Je comprends pourquoi nous avons dû quitter la petite église, Dieu voulait me faire rencontrer cet homme afin de nous envoyer dans les nations ! Ouaah, Seigneur que tu es grand....
La semaine suivante, celui par qui les doutes arrivent, Satan, ne tarde pas à se manifester :
" Tu te rends comptes, à ton âge, quitter ton travail ? Mais comment vas-tu faire ? Comment vas-tu vivre ? "
Comme Pierre lorsqu'il est sorti du bateau pour marcher sur l'eau, il a commencé à couler lorsqu'il a cessé de regarder à Jésus et qu'il a regardé le vent, je me laisse aller au doute, car moi aussi je me mets à regarder davantage le vent que Jésus.

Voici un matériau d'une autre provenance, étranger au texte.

-- ==== Sys2Proof/Machine/Sundial.lean ====
section
/-!
DEFINITION. The sundial's synchronisation (R269 to R277): exchanges, the judgement of offset and delay, the states of a link, the
choice of a parent, joining and stepping. Times are in 1/64 tick, offsets and delays in 1/128 tick.
-/

namespace Sys2Proof.Machine
open Sys2Proof

/-! ### The parent (R272) -/

/-- Links whose partner may be the parent: SYNCED, of the same root, with a depth. -/
def State.parentLinks (s : State) : List Nat :=
  (List.range 6).filter fun l =>
    s.syncState l == sySynced && (s.link l).heard && decide ((s.link l).partnerDepth < 0xFF) &&
      (s.link l).partnerRoot == s.rootChip

/-- The lower depth, then the lower partner chip number. -/
def State.betterParent (s : State) (a b : Nat) : Nat :=
  let x := s.link a
  let y := s.link b
  if y.partnerDepth < x.partnerDepth ∨ (y.partnerDepth = x.partnerDepth ∧ y.partnerChip < x.partnerChip) then b else a

/-- The parent R272 chooses. -/
def State.bestParent (s : State) : Option Nat :=
  match s.parentLinks with
  | [] => none
  | l :: ls => some (ls.foldl s.betterParent l)

/-- Takes the parent that R272 chooses; without one a synchronised chip enters HOLDOVER (R276). The root keeps depth 0. -/
def State.chooseParent (s : State) : State :=
  if s.isRoot || s.mainLost then s
  else
    match s.bestParent with
    | some l =>
      if s.fld Fld.SDL_STATUS_STATE 0 = sdSync ∨ s.fld Fld.SDL_STATUS_STATE 0 = sdHoldover then
        let s := (s.setFld Fld.SDL_STATUS_PARENT 0 l).setFld Fld.SDL_STATUS_DEPTH 0 ((s.link l).partnerDepth + 1)
        (s.setBit Fld.SDL_STATUS_PTP 0 (s.link l).partnerPtp).setFld Fld.SDL_STATUS_STATE 0 sdSync
      else s.setFld Fld.SDL_STATUS_STATE 0 sdJoining
    | none =>
      if s.fld Fld.SDL_STATUS_STATE 0 = sdSync then
        ((s.setFld Fld.SDL_STATUS_PARENT 0 7).setFld Fld.SDL_STATUS_DEPTH 0 0xFF).setFld Fld.SDL_STATUS_STATE 0 sdHoldover
      else s

/-! ### Steps of the counter (R271) -/

/-- Whether the chip holds an accepted task or a pending sundial event. -/
def State.holdsWork (s : State) : Bool := s.tasks.any (fun e => e.2.accepted) || !s.events.isEmpty

/-- Moves the counter by an offset in 1/128 tick. -/
def State.stepBy (s : State) (theta : Int) : State :=
  let t := ((s.time64 : Int) + theta / 2).toNat
  { s with sundial := t / 64, phase := t % 64, slew := 0 }

/-- A chip that holds work and finds itself more than 4,096 ticks off (R271): every accepted task aborts with DEADLINE, pending
events are dropped and flagged. -/
def State.dropWork (s : State) : State :=
  let owners := (s.tasks.filter fun e => e.2.accepted).map (fun e => e.2.plot) ++ s.events.filterMap fun e =>
    match e.kind with
    | .taskStart t => (s.task t).map (·.plot)
    | .streamRun i => (s.stream i).map (·.plot)
    | .hop p | .indexSwap p _ | .write p _ _ _ => some p
    | .collective c => (Table.get s.chains c).map (·.plot)
    | .snapshot _ => none
  let s := ((s.tasks.filter fun e => e.2.accepted).map (·.1)).foldl
    (fun s t => s.abortTask t fcDeadline (some fcDeadline) none none) s
  let s := { s with events := [] }
  owners.foldl (fun s p => if p < 8 then s.setBit Fld.SDL_EVENT_FLAGS_STEP_ABORT p true else s) s

/-- SUNDIAL_JOIN (R271): a chip that holds no work steps to its parent's time and is synchronised. -/
def execSundialJoin (l : LinkIx) (s : State) : Res :=
  if s.isRoot || s.holdsWork || s.fld Fld.SDL_STATUS_STATE 0 != sdJoining || decide (s.bestParent ≠ some l.val) then .next s
  else .next (((s.stepBy (s.link l.val).theta).setFld Fld.SDL_STATUS_STATE 0 sdSync).chooseParent)

/-- The chip that the seedbed names as root is at depth 0 and synchronised with itself (R272); at power-on it loads the value the host armed,
with the time elapsed since (R271, R393). -/
def State.settleRoot (s : State) : State :=
  if !s.hasCoord || s.chipNo != s.rootChip || s.isRoot then s
  else
    let s := ((s.setBit Fld.SDL_STATUS_ROOT 0 true).setFld Fld.SDL_STATUS_DEPTH 0 0).setFld Fld.SDL_STATUS_PARENT 0 7
    let s := s.setFld Fld.SDL_STATUS_STATE 0 sdSync
    match s.boot.armed with
    | some (v, t) =>
      if s.boot.powerOn && !s.holdsWork then { s with sundial := v + (s.clock - t), boot := { s.boot with armed := none } } else s
    | none => s

/-! ### Exchanges (R273, R274) -/

/-- The 256 bytes of a synchronisation flit (R274), times in 1/64 tick. -/
def State.syncBytes (s : State) (l typ seqNo t1 t2 t3 : Nat) : List Byte :=
  let flags := (if s.fld Fld.SDL_STATUS_STATE 0 = sdSync then 1 else 0) + (if s.bit Fld.SDL_STATUS_PTP 0 then 2 else 0) +
    (if s.syncState l = syResync then 4 else 0)
  beBytes 1 typ ++ beBytes 1 flags ++ beBytes 2 seqNo ++ beBytes 2 s.rootChip ++ beBytes 1 (s.fld Fld.SDL_STATUS_DEPTH 0) ++
    beBytes 1 0 ++ beBytes 8 (t1 / 64) ++ beBytes 8 (t2 / 64) ++ beBytes 8 (t3 / 64) ++ beBytes 1 (t1 % 64) ++
    beBytes 1 (t2 % 64) ++ beBytes 1 (t3 % 64) ++ List.replicate 221 0

/-- Ticks between exchanges: 16,000, or 1,000 in RESYNC (R273). -/
def State.cadence (s : State) (l : Nat) : Nat := if s.syncState l = syResync then 1000 else 16000

/-- SYNC_EXCHANGE (R273): a trained link sends a request when its cadence is due and no request is outstanding. -/
def execSyncExchange (l : LinkIx) (s : State) : Res :=
  let x := s.link l.val
  let due := match x.lastSent with
    | none => true
    | some t => decide (t + s.cadence l.val ≤ s.clock)
  if s.syncState l.val = syDown ∨ due = false ∨ x.sent.isSome = true then .next s
  else
    let n := (x.seqNo + 1) % 65536
    let s := s.setLink l.val { x with seqNo := n, sent := some s.time64, lastSent := some s.clock }
    .next (s.sendLink l.val { Msg.to .sync 0 0 x.partnerChip with data := s.syncBytes l.val 0x01 n s.time64 0 0 })

/-- A missed or bad exchange (R276): three in a row, or two when W exceeds 2,000 ticks, make a SYNCED link SUSPECT. -/
def State.badExchange (s : State) (l : Nat) : State :=
  let x := s.link l
  let missed := min 15 (s.fld Fld.SDL_LINK_SYNC_MISSED l + 1)
  let s := (s.setFld Fld.SDL_LINK_SYNC_MISSED l missed).setLink l { x with sent := none, good := 0 }
  let limit := if 2000 * 128 < x.window then 2 else 3
  if s.syncState l = sySynced ∧ limit ≤ missed then
    ((s.setFld Fld.SDL_LINK_SYNC_STATE l sySuspect).logEvent chipPlot 11 5 20 l).chooseParent
  else s

/-- Whether the chip takes its corrections from a link: its parent's, while it is synchronised (R272). -/
def State.isParent (s : State) (l : Nat) : Bool :=
  s.fld Fld.SDL_STATUS_PARENT 0 == l && s.fld Fld.SDL_STATUS_STATE 0 == sdSync && !s.isRoot

/-- A good exchange (R273, R276). -/
def State.goodExchange (s : State) (l : Nat) (theta delta : Int) : State :=
  let x := s.link l
  let st := s.syncState l
  let n := if st = syDormant then 1 else x.good + 1
  let s := s.setLink l { x with
    sent := none, lastGood := s.clock, good := n, delay0 := some (x.delay0.getD delta), theta := theta, beat := some s.clock }
  let s := s.setFld Fld.SDL_LINK_SYNC_MISSED l 0
  let s := if st = syResync then (if 2 ≤ n then s.setFld Fld.SDL_LINK_SYNC_STATE l sySynced else s)
    else if st = sySuspect then s.setFld Fld.SDL_LINK_SYNC_STATE l sySynced
    else if st = syDormant then s.setFld Fld.SDL_LINK_SYNC_STATE l syResync
    else s
  s.chooseParent

/-- Judges a reply (R273): timing first. The parent's offset is slewed out, but a parent more than 4,096 ticks away makes the chip drop its
work, step and rejoin (R271). An offset of more than 4 ticks counts as bad for a chip that is synchronised. -/
def State.judge (s : State) (l : Nat) (t1 t2 t3 t4 : Nat) : State :=
  let x := s.link l
  let theta : Int := ((t2 : Int) - t1) - ((t4 : Int) - t3)
  let delta : Int := ((t4 : Int) - t1) - ((t3 : Int) - t2)
  let d0 := x.delay0.getD x.trained
  let timely := decide (2 * ((t4 : Int) - t1) ≤ x.window) && decide ((delta - d0).natAbs ≤ 20 * 128)
  let synced := s.fld Fld.SDL_STATUS_STATE 0 == sdSync
  if !timely then s.badExchange l
  else if s.isParent l && decide (4096 * 128 < theta.natAbs) then
    let s := if s.holdsWork then s.dropWork else s
    (s.stepBy theta).setLink l { s.link l with sent := none, lastGood := s.clock, theta := 0, beat := some s.clock }
  else
    let s := if s.isParent l then { s with slew := theta.tdiv 128 } else s
    if synced && decide (4 * 128 < theta.natAbs) then s.badExchange l else s.goodExchange l theta delta

/-- SYNC_FLIT (R273, R274): a request is answered; a reply to the outstanding request is judged. A flit of another root is
answered and logged, and its sender never becomes the parent. -/
def execSyncFlit (l : LinkIx) (f : SyncFlit) (s : State) : Res :=
  if s.syncState l.val = syDown then .next s
  else
    let x := s.link l.val
    let s := s.setLink l.val { x with
      heard := true, partnerRoot := f.root, partnerDepth := f.depth, partnerSynced := f.flags.testBit 0,
      partnerPtp := f.flags.testBit 1 }
    let s := if f.root = s.rootChip then s else s.logEvent chipPlot 11 5 21 l.val
    if f.reply then
      match x.sent with
      | none => .next s
      | some t1 => if f.seqNo = x.seqNo then .next (s.judge l.val t1 f.t2 f.t3 s.time64) else .next s
    else
      let s := s.sendLink l.val { Msg.to .sync 0 0 x.partnerChip with
        data := s.syncBytes l.val 0x02 f.seqNo f.t1 s.time64 s.time64 }
      .next s

/-- EXCHANGE_MISS (R273, R276): no reply within W ticks of T1. -/
def execExchangeMiss (l : LinkIx) (s : State) : Res :=
  let x := s.link l.val
  match x.sent with
  | none => .next s
  | some t1 =>
    if s.syncState l.val = syDown ∨ 2 * ((s.time64 : Int) - t1) < x.window then .next s else .next (s.badExchange l.val)

/-- LINK_DORMANT (R276): a SUSPECT link with U > GUARD. -/
def execLinkDormant (l : LinkIx) (s : State) : Res :=
  if s.syncState l.val = sySuspect ∧ s.beyondGuard l.val = true then
    .next ((s.setFld Fld.SDL_LINK_SYNC_STATE l.val syDormant).setLink l.val { s.link l.val with good := 0 })
  else .next s

/-- Number of an agent in the latches. -/
def Agent.number : Agent → Nat
  | .mgmt => 0
  | .service => 1
  | .coreOther => 2
  | .pf0 => 3
  | .vf p => 4 + p.val

/-- SDL_TIME_LOW_READ (R270): the low half is returned, the high half latched for the agent. -/
def execSdlTimeLowRead (a : Agent) (s : State) : Res :=
  .next { s with rdata := BitVec.ofNat 32 s.sundial
                 latch := Sparse.set (fun _ => 0) s.latch a.number (s.sundial / 2 ^ 32 % 2 ^ 32) }

end Sys2Proof.Machine
end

J'écoute l'ennemi de nos âmes qui sème le doute, plutôt que Jésus qui sème la certitude.
Encore une fois, je cherche refuge auprès de Celui qui est le Chemin, la Vérité et la Vie :
" Seigneur, dois-je chercher un autre travail ? "
Aussitôt Il me répond:
" Recherchez d'abord le royaume et sa justice, et tout le reste vous sera donné par dessus ", puis, " Regardez les oiseaux du ciel, ils ne sèment ni ne moissonnent… " et enfin " …considérez les lys des champs…Si tu quittes ton travail pour en chercher un autre, pourquoi le quittes-tu ? "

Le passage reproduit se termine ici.